Вообще, друзей у него не так много было. Насколько я знаю, самым верным и большим его другом был Олег Дозморов. Среди людей, авторитетных в литературе, Борю всегда привлекал Юра Казарин. Они созванивались почти ежедневно…
***
Борис Рыжий и Олег Дозморов
Дали водки, целовали,
обнимали, сбили с ног.
Провожая, не пускали,
подарили мне цветок.
Закурил и удалился
твердо, холодно, хотя
уходя остановился —
оглянуться, уходя.
О, как ярок свет в окошке
на десятом этаже.
Чьи-то губы и ладошки
на десятом этаже.
И пошел — с тоскою ясной
в полуночном серебре —
в лабиринт — с гвоздикой красной —
сам чудовище себе.
***
Пишет Юрий Казарин - поэт, редактор.
В XIX веке такое состояние прозывалось вдохновением. Однако секунды, минуты и часы трансформации стихотворцем языковой энергии в поэтическую случаются нечасто, они не могут продолжаться, длиться бесконечно. И поэт, привыкший к жизни, наполненной высоким семантическим напряжением, пропадает в паузах, в пробелах. Он, конечно, может, как Пушкин, заниматься журналом или, как Некрасов, играть в карты, или, как Бродский, читать лекции по истории русской литературы иностранцам. Но если поэт неспособен переключиться на другое, более легкое времяпрепровождение, то он истребляет себя.

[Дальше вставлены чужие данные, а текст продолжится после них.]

-- ==== Sys2Proof/Certificates/Slice0/Obligations.lean ====
section
/-! DEFINITION. The statements about the block, for the provers. Each docstring names the rule of spec/
that it formalises or the sections it rests on. -/

open Sys2Proof Sys2Proof.Machine

namespace Sys2Proof.Statements

/-- The operation width `W` in bits (00_scope.md R13). -/
def bits : Width → Nat
  | .byte => 8
  | .word => 16

/-- The memory operand of a record, if it has one. -/
def memOperand (r : InstRecord) : Option MemOperand :=
  match r.op0, r.op1 with
  | .mem m, _ => some m
  | _, some (.mem m) => some m
  | _, _ => none

/-- The instruction accesses a word at effective address 0xFFFF under `HI_BYTE_AT_FFFF = Fault`
(60_exceptions.md R245). -/
def wordAtFFFF (i : Instr) (s : State) : Bool :=
  match memOperand i.record with
  | none => false
  | some m =>
    decide (s.params.hiByteAtFFFF = .fault) && decide (i.record.wide = .word) &&
      decide (effectiveAddress m s = 0xFFFF)

/-- The byte indexes a store of width `w` to a memory operand writes, computed as the meanings do. -/
def storedBytes (w : Width) (m : MemOperand) (s : State) : List Nat :=
  byteIndex (effectiveAddress m s) ::
    match w with
    | .byte => []
    | .word => (hiIndex s.params.hiByteAtFFFF (effectiveAddress m s)).toList

/-- Nothing but a destination (and `flags`, `ip`, `runState`) differs between two states: every other
register, the other half of a byte destination's register, every byte of memory outside the stored
bytes, the image, the parameters, the listing. -/
def unchangedBut (w : Width) (dst : Option Loc) (s t : State) : Prop :=
  (∀ n, (∀ r, dst = some (.reg r) → n ≠ r.name) → t.reg n = s.reg n) ∧
  (∀ n, dst = some (.reg (.low n)) → hiByte (t.reg n.name) = hiByte (s.reg n.name)) ∧
  (∀ n, dst = some (.reg (.high n)) → loByte (t.reg n.name) = loByte (s.reg n.name)) ∧
  (∀ a, (∀ m, dst = some (.mem m) → a ∉ storedBytes w m s) →
    Memory.read t.mem a = Memory.read s.mem a) ∧
  t.code = s.code ∧ t.params = s.params ∧ t.listing = s.listing

/-- Every flags bit but ZF and SF is unchanged. -/
def otherFlagsUnchanged (s t : State) : Prop :=
  ∀ k, k ≠ 6 → k ≠ 7 → t.flags.getLsbD k = s.flags.getLsbD k

/-- The run status is unchanged, or the step raised `WordAtFFFF` and wrote nothing else. -/
def statusKept (i : Instr) (s t : State) : Prop :=
  t.runState = s.runState ∨ t = raise (wordAtFFFFRecord i s.ip) s

/-- A mov of `src` to `dst` completes: `v <- ReadOp(op1, W); WriteOp(op0, v, W); ip <- IP_start + size`. -/
def movCompletes (i : Instr) (w : Width) (dst : Loc) (src : Operand) (s : State) : Prop :=
  wordAtFFFF i s = false →
    ∃ v t, readOp w src s = some v ∧ writeLoc w dst v s = some t ∧
      exec i s = .next (t.setIp (s.ip + BitVec.ofNat 16 i.size))

/-- An add or sub with result `f d v` completes: the result is written and ZF, SF follow it. -/
def updateCompletes (f : Word → Word → Word) (i : Instr) (w : Width) (dst : Loc) (src : Operand)
    (s : State) : Prop :=
  wordAtFFFF i s = false →
    ∃ d v t, readOp w dst.operand s = some d ∧ readOp w src s = some v ∧
      writeLoc w dst (truncW w (f d v)) s = some t ∧
      exec i s = .next ((flagUpdate w (truncW w (f d v)) t).setIp (s.ip + BitVec.ofNat 16 i.size))

/-- A cmp completes: ZF and SF follow the difference, and nothing but them and `ip` is written. -/
def compareCompletes (i : Instr) (w : Width) (dst : Loc) (src : Operand) (s : State) : Prop :=
  wordAtFFFF i s = false →
    ∃ d v, readOp w dst.operand s = some d ∧ readOp w src s = some v ∧
      exec i s = .next ((flagUpdate w (truncW w (d - v)) s).setIp (s.ip + BitVec.ofNat 16 i.size))

/-- The 68 first bytes of 30_encoding.md R81. -/
def admittedFirstByte (b : Byte) : Bool :=
  let n := b.toNat
  decide (n ≤ 0x05) || (decide (0x28 ≤ n) && decide (n ≤ 0x2D)) ||
    (decide (0x38 ≤ n) && decide (n ≤ 0x3D)) || (decide (0x70 ≤ n) && decide (n ≤ 0x7F)) ||
    (decide (0x80 ≤ n) && decide (n ≤ 0x83)) || (decide (0x88 ≤ n) && decide (n ≤ 0x8B)) ||
    (decide (0xA0 ≤ n) && decide (n ≤ 0xA3)) || (decide (0xB0 ≤ n) && decide (n ≤ 0xBF)) ||
    (decide (0xC6 ≤ n) && decide (n ≤ 0xC7)) || (decide (0xE0 ≤ n) && decide (n ≤ 0xE3))

/-- `mod` of a ModRM-style byte, by arithmetic (30_encoding.md R72). -/
def modField (b1 : Byte) : Nat := b1.toNat / 64

/-- `reg` of a ModRM-style byte, by arithmetic (30_encoding.md R72). -/
def regField (b1 : Byte) : Nat := b1.toNat / 8 % 8

/-- An extra opcode that selects add, sub or cmp (30_encoding.md R83). -/
def knownExtra (n : Nat) : Bool := decide (n = 0) || decide (n = 5) || decide (n = 7)

/-- The state with SF set to a given value. -/
def withSf (b : Bool) (s : State) : State :=
  { s with flags := if b then s.flags ||| 0x0080 else s.flags &&& ~~~0x0080 }

/-- The line the printer writes for the instruction some bytes decode to. -/
def printed (bs : List Byte) : Option String :=
  match decode bs with
  | .ok i => some (lineText i.record)
  | .fault _ => none

end Sys2Proof.Statements

open Sys2Proof.Statements

/-! ## Encoding -/

/-- A field of a byte (40_decoder.md, section 1), and the classifier's top bits, which are the spec's own
inference (R111: "derived: from rule R110"). -/
def Obligations.BitFieldExtractor : Prop :=
  (∀ (b : Byte) (offset n : Nat), 1 ≤ n → offset + n ≤ 8 →
    (field b offset n).toNat = b.toNat / 2 ^ offset % 2 ^ n) ∧
  (∀ (b : Byte) (k : Nat), 1 ≤ k → k ≤ 8 → top b k = b.toNat / 2 ^ (8 - k))

/-- 40_decoder.md R113: the longest width whose top bits are in the table wins, whatever shorter
widths hold, and no match at any of the five widths is no match. -/
def Obligations.LongestWidthWins : Prop :=
  ∀ b : Byte,
    (∀ e, classify b = some e ↔
      ∃ k ∈ [8, 7, 6, 5, 4], tableEntry k (top b k) = some e ∧
        ∀ k' ∈ [8, 7, 6, 5, 4], k < k' → tableEntry k' (top b k') = none) ∧
    (classify b = none ↔ ∀ k ∈ [8, 7, 6, 5, 4], tableEntry k (top b k) = none)

/-- No byte matches entries at two widths, and exactly the 68 listed first bytes match one. The spec
marks this as its own inference (30_encoding.md R81: "derived: from rule R80 by enumerating all 256
bytes"). -/
def Obligations.OpcodeTableIsPrefixFree : Prop :=
  (∀ b : Byte, ∀ k ∈ [8, 7, 6, 5, 4], ∀ k' ∈ [8, 7, 6, 5, 4],
    (tableEntry k (top b k)).isSome = true → (tableEntry k' (top b k')).isSome = true → k = k') ∧
  (∀ b : Byte, (classify b).isSome = admittedFirstByte b) ∧
  (List.range 256).countP (fun n => (classify (BitVec.ofNat 8 n)).isSome) = 68

/-- 40_decoder.md R120: the register index table, at both widths. -/
def Obligations.RegisterIndexTable : Prop :=
  regOperand 0b000 .word = .word .a ∧ regOperand 0b001 .word = .word .c ∧
  regOperand 0b010 .word = .word .d ∧ regOperand 0b011 .word = .word .b ∧
  regOperand 0b100 .word = .word .sp ∧ regOperand 0b101 .word = .word .bp ∧
  regOperand 0b110 .word = .word .si ∧ regOperand 0b111 .word = .word .di ∧
  regOperand 0b000 .byte = .low .a ∧ regOperand 0b001 .byte = .low .c ∧
  regOperand 0b010 .byte = .low .d ∧ regOperand 0b011 .byte = .low .b ∧
  regOperand 0b100 .byte = .high .a ∧ regOperand 0b101 .byte = .high .c ∧
  regOperand 0b110 .byte = .high .d ∧ regOperand 0b111 .byte = .high .b

/-- Words written out from the encodings of 30_encoding.md R73 and the examples of 41_mov.md,
42_arith.md and 43_jumps.md decode to the instructions they stand for: one of every form. -/
def Obligations.ExampleWordsDecode : Prop :=
  decode [0x8B, 0x40, 0xFB] = .ok (.movRmReg .toReg .word (.word .a) (.mem (.disp8 .bxsi 0xFB))) ∧
  decode [0xC6, 0x47, 0x02, 0x07] = .ok (.movImmRm (.disp8 .bx 0x02) (.byte 0x07)) ∧
  decode [0xB8, 0x05, 0x00] = .ok (.movImmReg (.word .a) (.word 5)) ∧
  decode [0xA1, 0x00, 0x20] = .ok (.movMemToAcc .word 0x2000) ∧
  decode [0xA3, 0x00, 0x20] = .ok (.movAccToMem .word 0x2000) ∧
  decode [0x01, 0x07] = .ok (.addRmReg .toRm .word (.word .a) (.mem (.noDisp .bx))) ∧
  decode [0x83, 0xC0, 0x03] = .ok (.addGrpImm (.reg (.word .a)) (.sext 0x03)) ∧
  decode [0x05, 0x03, 0x00] = .ok (.addAccImm (.word 3)) ∧
  decode [0x28, 0xE0] = .ok (.subRmReg .toRm .byte (.high .a) (.reg (.low .a))) ∧
  decode [0x81, 0xE9, 0x00, 0x80] = .ok (.subGrpImm (.reg (.word .c)) (.word 0x8000)) ∧
  decode [0x2C, 0x01] = .ok (.subAccImm (.byte 0x01)) ∧
  decode [0x3B, 0xC3] = .ok (.cmpRmReg .toReg .word (.word .a) (.reg (.word .b))) ∧
  decode [0x80, 0x3E, 0x00, 0x20, 0x80] = .ok (.cmpGrpImm (.mem (.direct 0x2000)) (.byte 0x80)) ∧
  decode [0x3C, 0x46] = .ok (.cmpAccImm (.byte 0x46)) ∧
  decode [0x75, 0xFB] = .ok (.jnz 0xFB) ∧
  decode [0xE2, 0xFE] = .ok (.loop 0xFE)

Самоистребление — это необходимое, если не обязательное, звено в нерасторжимой цепи так называемого творческого, абсолютно индивидуального процесса, который представляет собой не примитивное двухшаговое движение от замысла к реализации, а который складывается, если укрупнить представление о поэтическом текстотворчестве, из таких сложнейших явлений, как Дар ╝ Реализация ╝Востребованность, где стрелки от одного к другому выполняют свою прямую функцию и, естественно, вполне по Г.Гейне, проходят сквозь сердце поэта: Дар — Самоистребление — Реализация — Самоистребление — Востребованность — и опять Самоистребление…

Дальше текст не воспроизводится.